Oleh karenanya, Azis mengatakan justru dengan bebasnya dua orang pelaku, maka kejadian penembakan enam laskar FPI itu bisa dikategorikan sebagai pelanggaran hak asasi manusia berat.
“Seharusnya kasus ini bisa diusut dengan pelanggaran HAM berat sesuai UU no.26 tahun 2000 bukan pengadilan pidana biasa seperti yang terjadi saat ini,” ujar dia.
Sementara JPU, Zet Tadung Allo mengatakan meskipun menghormati putusan MA, menurutnya tidak menutup kemungkinan kasus ini dibuka lagi dengan mengajukan peninjauan kembali (PK) jika ditemui bukti baru (novum).
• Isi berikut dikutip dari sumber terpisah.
/-- The rows of the decode order by bits 27 to 24. -/
theorem rows_cases (w : BitVec 28) :
    w.extractLsb' 25 3 = 0b101#3 ∨ w.extractLsb' 24 4 = 0b1111#4 ∨ w.extractLsb' 24 4 = 0b1110#4 ∨
      w.extractLsb' 25 3 = 0b110#3 ∨ w.extractLsb' 25 3 = 0b100#3 ∨ w.extractLsb' 26 2 = 0b01#2 ∨
      w.extractLsb' 26 2 = 0b00#2 := by
  have hclass := extract_extract (lo := 1) (len := 3) (start := 24) (k := 4) w (by decide)
  have htop := extract_extract (lo := 2) (len := 2) (start := 24) (k := 4) w (by decide)
  rw [← hclass, ← htop]
  generalize w.extractLsb' 24 4 = t
  revert t
  decide

theorem exists_branch (hclass : w.extractLsb' 25 3 = 0b101#3) : ∃ i, StandsFor c w i := by
  cases hlink : w.getLsbD 24 with
  | false =>
    have htop := (extract_eq_append_iff w 0b101#3 0#1).mpr ⟨hclass, (bit_eq_zero w 24).mp hlink⟩
    exact ⟨.b c _, rfl, rfl, top4_fields htop⟩
  | true =>
    have htop := (extract_eq_append_iff w 0b101#3 1#1).mpr ⟨hclass, (bit_eq_one w 24).mp hlink⟩
    exact ⟨.bl c _, rfl, rfl, top4_fields htop⟩

theorem exists_coprocessorOperation (htop : w.extractLsb' 24 4 = 0b1110#4) : ∃ i, StandsFor c w i := by
  cases hbit : w.getLsbD 4 with
  | false => exact ⟨_, rfl, rfl, cdp_fields htop hbit c⟩
  | true =>
    have hw := encodeCrt_fields htop hbit
    cases hl : w.getLsbD 20 with
    | false => exact ⟨.mcr c _ _ _ _ _ _, rfl, rfl, by rwa [hl] at hw⟩
    | true => exact ⟨.mrc c _ _ _ _ _ _, rfl, rfl, by rwa [hl] at hw⟩

theorem exists_coprocessorTransfer (hclass : w.extractLsb' 25 3 = 0b110#3) : ∃ i, StandsFor c w i := by
  have hw := encodeCdt_fields hclass
  cases hl : w.getLsbD 20 with
  | false => exact ⟨.stc c _ _ _ _ _ _ _ _, rfl, rfl, by rwa [hl] at hw⟩
  | true => exact ⟨.ldc c _ _ _ _ _ _ _ _, rfl, rfl, by rwa [hl] at hw⟩

theorem exists_blockTransfer (hclass : w.extractLsb' 25 3 = 0b100#3) : ∃ i, StandsFor c w i := by
  have hw := encodeBdt_fields hclass
  cases hl : w.getLsbD 20 with
  | false => exact ⟨.stm c _ _ _ _ _ _, rfl, rfl, by rwa [hl] at hw⟩
  | true => exact ⟨.ldm c _ _ _ _ _ _, rfl, rfl, by rwa [hl] at hw⟩

theorem decodeSingleTransfer_standsFor (htop : w.extractLsb' 26 2 = 0b01#2)
    (h : w.getLsbD 25 = true → w.getLsbD 4 = false) : StandsFor c w (decodeSingleTransfer c w) := by
  have hw := encodeSdt_fields htop h
  dsimp only [decodeSingleTransfer]
  split
  case h_1 hl hb ht | h_2 hl hb ht | h_3 hl hb ht | h_4 hl hb ht =>
    obtain ⟨hp, hwb⟩ : w.getLsbD 24 = false ∧ w.getLsbD 21 = true := by
      rwa [Bool.and_eq_true, Bool.not_eq_true'] at ht
    rw [hl, hb, hp, hwb] at hw
    exact ⟨rfl, rfl, hw⟩
  case h_5 hl hb hplain | h_6 hl hb hplain | h_7 hl hb hplain | h_8 hl hb hplain =>
    rw [hl, hb] at hw
    exact ⟨(plainIndexing_iff _ _).mpr hplain, rfl, hw⟩

theorem decodeDataProcessing_standsFor (htop : w.extractLsb' 26 2 = 0b00#2)
    (h : w.getLsbD 25 = false → w.getLsbD 4 = true → w.getLsbD 7 = false)
    (hcompare : (w.extractLsb' 21 4).extractLsb' 2 2 = 2#2 → w.getLsbD 20 = true) :
    StandsFor c w (decodeDataProcessing c w) := by
  have hw := encodeDp_fields htop h
  unfold decodeDataProcessing
  split
  case h_9 ho | h_10 ho | h_11 ho | h_12 ho =>
    rw [ho] at hw hcompare
    rw [hcompare (by decide)] at hw
    exact ⟨rfl, rfl, hw⟩
  case h_16 =>
    have ho : w.extractLsb' 21 4 = 15#4 := by
      clear hw hcompare
      generalize w.extractLsb' 21 4 = o at *
      simp only [imp_false] at *
      bv_omega
    rw [ho] at hw
    exact ⟨rfl, rfl, hw⟩
  all_goals
    next ho =>
    rw [ho] at hw
    exact ⟨rfl, rfl, hw⟩


/-- The undefined instruction is what bit 4 takes from the register offsets. -/
theorem exists_singleTransfer (htop : w.extractLsb' 26 2 = 0b01#2) : ∃ i, StandsFor c w i := by
  by_cases h : w.getLsbD 25 = true ∧ w.getLsbD 4 = true
  · obtain ⟨hreg, hbit⟩ := h
    have hclass : w.extractLsb' 25 3 = 0b011#3 :=
      (extract_eq_append_iff w 0b01#2 1#1).mpr ⟨htop, (bit_eq_one w 25).mp hreg⟩
    exact ⟨_, rfl, rfl, undefined_fields hclass hbit c⟩
  · exact ⟨_, decodeSingleTransfer_standsFor c htop fun hreg => Bool.eq_false_iff.mpr fun hbit => h ⟨hreg, hbit⟩⟩

theorem exists_multiplySpace (h : isMultiplySpace w = true) : ∃ i, StandsFor c w i := by
  cases hmul : isMultiply w with
  | true =>
    have hw := encodeMul_fields hmul
    cases ha : w.getLsbD 21 with
    | false => exact ⟨.mul c _ _ _ _ _, rfl, rfl, by rwa [ha] at hw⟩
    | true => exact ⟨.mla c _ _ _ _ _, rfl, rfl, by rwa [ha] at hw⟩
  | false =>
    cases hswap : isSwap w with
    | true =>
      have hw := encodeSwp_fields hswap
      cases hb : w.getLsbD 22 with
      | false => exact ⟨.swp c _ _ _, rfl, rfl, by rwa [hb] at hw⟩
      | true => exact ⟨.swpb c _ _ _, rfl, rfl, by rwa [hb] at hw⟩
    | false => exact ⟨.notDefinedA c w, by simp [Instr.wf, isNotDefinedA, h, hmul, hswap], rfl, rfl⟩

theorem exists_psrSpace (hpsr : isPsrSpace w = true) (hspace : isMultiplySpace w = false) : ∃ i, StandsFor c w i := by
  by_cases hmrs : isMrs w = true
  · exact ⟨_, rfl, rfl, mrs_fields hmrs c⟩
  by_cases hall : isMsrRegAll w = true
  · exact ⟨_, rfl, rfl, msrRegAll_fields hall c⟩
  by_cases hflg : isMsrRegFlg w = true
  · exact ⟨_, rfl, rfl, msrRegFlg_fields hflg c⟩
  by_cases himm : isMsrImmFlg w = true
  · exact ⟨_, rfl, rfl, msrImmFlg_fields himm c⟩
  exact ⟨.notDefinedB c w, by simp [Instr.wf, isNotDefinedB, hpsr, hspace, hmrs, hall, hflg, himm], rfl, rfl⟩

theorem exists_dataProcessing (htop : w.extractLsb' 26 2 = 0b00#2) (hspace : isMultiplySpace w = false)
    (hpsr : isPsrSpace w = false) : ∃ i, StandsFor c w i := by
  refine ⟨_, decodeDataProcessing_standsFor c htop (fun himm hreg => ?_) fun hop => ?_⟩
  · refine Bool.eq_false_iff.mpr fun hbit => Bool.eq_false_iff.mp hspace ((isMultiplySpace_iff w).mpr ⟨?_, hbit, hreg⟩)
    exact (extract_eq_append_iff w 0#2 0#1).mpr ⟨htop, (bit_eq_zero w 25).mp himm⟩
  · rw [extract_extract w (by decide)] at hop
    by_contra hs
    exact Bool.eq_false_iff.mp hpsr ((isPsrSpace_iff w).mpr ⟨htop, hop, Bool.eq_false_iff.mpr hs⟩)

/-- The rows of the decode order leave no word out (R123). -/
theorem exists_instr (w : BitVec 28) : ∃ i, StandsFor c w i := by
  rcases rows_cases w with hclass | htop | htop | hclass | hclass | htop | htop
  · exact exists_branch c hclass
  · exact ⟨.swi c _, rfl, rfl, top4_fields htop⟩
  · exact exists_coprocessorOperation c htop
  · exact exists_coprocessorTransfer c hclass
  · exact exists_blockTransfer c hclass
  · exact exists_singleTransfer c htop
  · cases hspace : isMultiplySpace w with
    | true => exact exists_multiplySpace c hspace
    | false =>
      cases hpsr : isPsrSpace w with
      | true => exact exists_psrSpace c hpsr hspace
      | false => exact exists_dataProcessing c htop hspace hpsr

end

/-- Settles O2: the word is that of some well-formed instruction, which decoding gives back. -/
theorem encodeOfDecode : Obligations.EncodeOfDecode := by
  intro w
  obtain ⟨i, hwf, hcond, hbody⟩ := exists_instr (Cond.ofBits (w.extractLsb' 28 4)) (w.extractLsb' 0 28)
  have hdecode : decodeWord w = i := by rw [decodeWord, ← hcond, ← hbody, decodeBody_body hwf]
  rw [hdecode, encode, hcond, hbody, cond_bits_ofBits,
    BitVec.extractLsb'_append_extractLsb'_eq_extractLsb' (Nat.zero_add 28).symm]
  exact ⟨hwf, extract_all w⟩

end Sys2Proof

/-! # Words written out -/

namespace Sys2Proof

/-- Settles O3: each word is decoded by the table. -/
theorem decodedWords : Obligations.DecodedWords :=
  ⟨by decide, by decide, by decide, by decide, by decide, by decide, by decide, by decide⟩

end Sys2Proof

/-! # The rotated immediate -/

namespace Sys2Proof.Machine

/-- The rotation of R127 (30_encoding.md) by `2 * rot`, and beyond the immediate zeros. -/
theorem rotatedImm_bit (rot : BitVec 4) (imm8 : BitVec 8) {i : Nat} (hi : i < 32) :
    (rotatedImm rot imm8).getLsbD i = imm8.getLsbD ((i + 2 * rot.toNat) % 32) := by
  have hrot : 2 * rot.toNat < 32 := by have := rot.isLt; omega
  have hmod : (i + 2 * rot.toNat) % 32 < 32 := Nat.mod_lt _ (by decide)
  calc (rotatedImm rot imm8).getLsbD i
    _ = (imm8.zeroExtend 32).getLsbD ((i + 2 * rot.toNat) % 32) := rotate_bit _ hrot hi
    _ = imm8.getLsbD ((i + 2 * rot.toNat) % 32) := by rw [BitVec.getLsbD_setWidth, decide_eq_true hmod, Bool.true_and]

/-- Settles O35: the value is the rotation, and the carry the two cases of its definition. -/
theorem rotatedImmediate : Obligations.RotatedImmediate := fun rot imm8 _ =>
  ⟨fun _ hi => rotatedImm_bit rot imm8 hi, fun hzero => if_pos hzero,
    fun hne => (if_neg hne).trans (BitVec.msb_eq_getLsbD_last _)⟩

end Sys2Proof.Machine

/-! # Forbidden forms of transfers -/

namespace Sys2Proof.Machine

/-! ## Single data transfers (45_single_data_transfer.md R272) -/

theorem singleRefusal_pcWriteBack {p w : Bool} {rn : RegNum} (h : rn = 15#4 ∧ (p = false ∨ w = true)) (off : Offset) :
    singleRefusal p w rn off = some .pcWriteBack := by
  rw [← writesBack_iff] at h
  exact if_pos h

theorem singleRefusal_pcAsOffset {p w : Bool} {rn : RegNum} {off : Offset}
    (h : ¬ (rn = 15#4 ∧ (p = false ∨ w = true))) (hoff : offsetUsesPc off = true) : singleRefusal p w rn off = some .pcAsOffset := by
  rw [← writesBack_iff] at h
  exact (if_neg h).trans (if_pos hoff)

section

variable {s : State} {c : Cond} (hc : condPasses c s.flags = true)

include hc

theorem exec_single_refused {p w : Bool} {x : SingleForm} (hx : x ∈ singleLoads p w ++ singleStores p w) {rn : RegNum}
    {off : Offset} {r : Refusal} (h : singleRefusal x.p x.w rn off = some r) (u : Bool) (rd : RegNum) :
    exec (x.instr c u rn rd off) s = .refused r := by
  rcases List.mem_append.mp hx with hload | hstore
  · rw [exec_singleLoad hload, loadSingle, conditional_passes hc, h]
  · rw [exec_singleStore hstore, storeSingle, conditional_passes hc, h]

/-! ## Block data transfers (46_block_data_transfer.md R297, R301, R302) -/

theorem exec_ldm_refused {p u sBit w : Bool} {rn : RegNum} {list : BitVec 16} {r : Refusal}
    (h : s.blockRefusal (sBit && !inList list 15#4) sBit w rn list = some r) :
    exec (.ldm c p u sBit w rn list) s = .refused r := by
  refine (conditional_passes hc _).trans ?_
  rw [h]

theorem exec_stm_refused {p u sBit w : Bool} {rn : RegNum} {list : BitVec 16} {r : Refusal}
    (h : s.blockRefusal sBit sBit w rn list = some r) : exec (.stm c p u sBit w rn list) s = .refused r := by
  refine (conditional_passes hc _).trans ?_
  rw [h]

/-- A refusal that does not look at the bank refuses LDM and STM alike. -/
theorem exec_block_refused {sBit w : Bool} {rn : RegNum} {list : BitVec 16} {r : Refusal}
    (h : ∀ userBank, s.blockRefusal userBank sBit w rn list = some r) (p u : Bool) :
    exec (.ldm c p u sBit w rn list) s = .refused r ∧ exec (.stm c p u sBit w rn list) s = .refused r :=
  ⟨exec_ldm_refused hc (h _), exec_stm_refused hc (h _)⟩

/-! ## Swaps and coprocessor data transfers (47_swap.md R324, 49_coprocessor.md R357) -/

theorem swap_pc {rn rd rm : RegNum} (h : rn = 15#4 ∨ rd = 15#4 ∨ rm = 15#4) (byte : Bool) :
    swap byte c rn rd rm s = .refused .pcInSwap := (conditional_passes hc _).trans (if_pos h)

theorem exec_ldc_pcWriteBack {p u n : Bool} {crd num : BitVec 4} {offset : BitVec 8} {word : Word} {more : List Word}
    (h : s.cpAnswer num (encode (.ldc c p u n true 15#4 crd num offset)) = .accept word more) :
    exec (.ldc c p u n true 15#4 crd num offset) s = .refused .coprocessorPcWriteBack :=
  (conditional_passes hc _).trans ((offer_accept h _).trans (if_pos ⟨rfl, rfl⟩))

theorem exec_stc_pcWriteBack {p u n : Bool} {crd num : BitVec 4} {offset : BitVec 8} {word : Word} {more : List Word}
    (h : s.cpAnswer num (encode (.stc c p u n true 15#4 crd num offset)) = .accept word more) :
    exec (.stc c p u n true 15#4 crd num offset) s = .refused .coprocessorPcWriteBack :=
  (conditional_passes hc _).trans ((offer_accept h _).trans (if_pos ⟨rfl, rfl⟩))

end

/-! ## The tests of a block data transfer, in their order -/

section

variable {s : State} (userBank : Bool) {sBit w : Bool} {rn : RegNum} {list : BitVec 16}

theorem blockRefusal_pc (hrn : rn = 15#4) : s.blockRefusal userBank sBit w rn list = some .pcAsBlockBase := if_pos hrn

theorem blockRefusal_empty (hrn : rn ≠ 15#4) (hlist : list = 0#16) :
    s.blockRefusal userBank sBit w rn list = some .emptyRegisterList := (if_neg hrn).trans (if_pos hlist)

theorem blockRefusal_user (hrn : rn ≠ 15#4) (hlist : list ≠ 0#16) (hs : sBit = true) (hmode : s.mode = .usr) :
    s.blockRefusal userBank sBit w rn list = some .blockSInUserMode :=
  (if_neg hrn).trans ((if_neg hlist).trans (if_pos ⟨hs, hmode⟩))

theorem blockRefusal_writeBack (hrn : rn ≠ 15#4) (hlist : list ≠ 0#16) (hmode : s.mode ≠ .usr)
    (hbank : userBank = true) (hw : w = true) :
    s.blockRefusal userBank sBit w rn list = some .userBankWriteBack :=
  (if_neg hrn).trans ((if_neg hlist).trans ((if_neg fun h => hmode h.2).trans (if_pos ⟨hbank, hw⟩)))

end

/-- Settles O54: each form by the first test it meets under its condition. -/
theorem transferRefusals : Obligations.TransferRefusals := by
  intro c s hc
  refine ⟨fun body => ⟨conditional_passes hc _, conditional_passes hc _⟩, fun p w u rn rd off x hx => ⟨fun h => ?_, ?_⟩,
    fun p u sBit w rn list => ⟨fun hrn => ?_, ?_, ?_, ?_⟩, fun rn rd rm h => ⟨swap_pc hc h false, swap_pc hc h true⟩,
    fun p u n crd num offset word more => ⟨exec_ldc_pcWriteBack hc, exec_stc_pcWriteBack hc⟩⟩
  · exact exec_single_refused hc hx (singleRefusal_pcWriteBack h off) u rd
  · rintro ⟨hback, hoff⟩
    exact exec_single_refused hc hx (singleRefusal_pcAsOffset hback hoff) u rd
  · exact exec_block_refused hc (fun bank => blockRefusal_pc bank hrn) p u
  · rintro ⟨hrn, hlist⟩
    exact exec_block_refused hc (fun bank => blockRefusal_empty bank hrn hlist) p u
  · rintro ⟨hrn, hlist, hs, hmode⟩
    exact exec_block_refused hc (fun bank => blockRefusal_user bank hrn hlist hs hmode) p u
  · rintro ⟨hrn, hlist, hs, hmode, hw⟩
    refine ⟨fun hpc => exec_ldm_refused hc (blockRefusal_writeBack _ hrn hlist hmode ?_ hw),
      exec_stm_refused hc (blockRefusal_writeBack _ hrn hlist hmode hs hw)⟩
    have hnotIn : inList list 15#4 = false := hpc
    rw [hs, hnotIn]
    rfl

end Sys2Proof.Machine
“Silakan setiap masyarakat yang mau bersaksi bisa jadi pintu untuk membuka kembali kasus ini lewat jalur PK,” kata Zet dalam keterangan tertulis seperti dikutip Tempo.co.
“Novum itu datang sendiri misalnya dengan pengakuan saksi yang mengungkap fakta baru yang dulu tidak disampaikan,” ujarnya.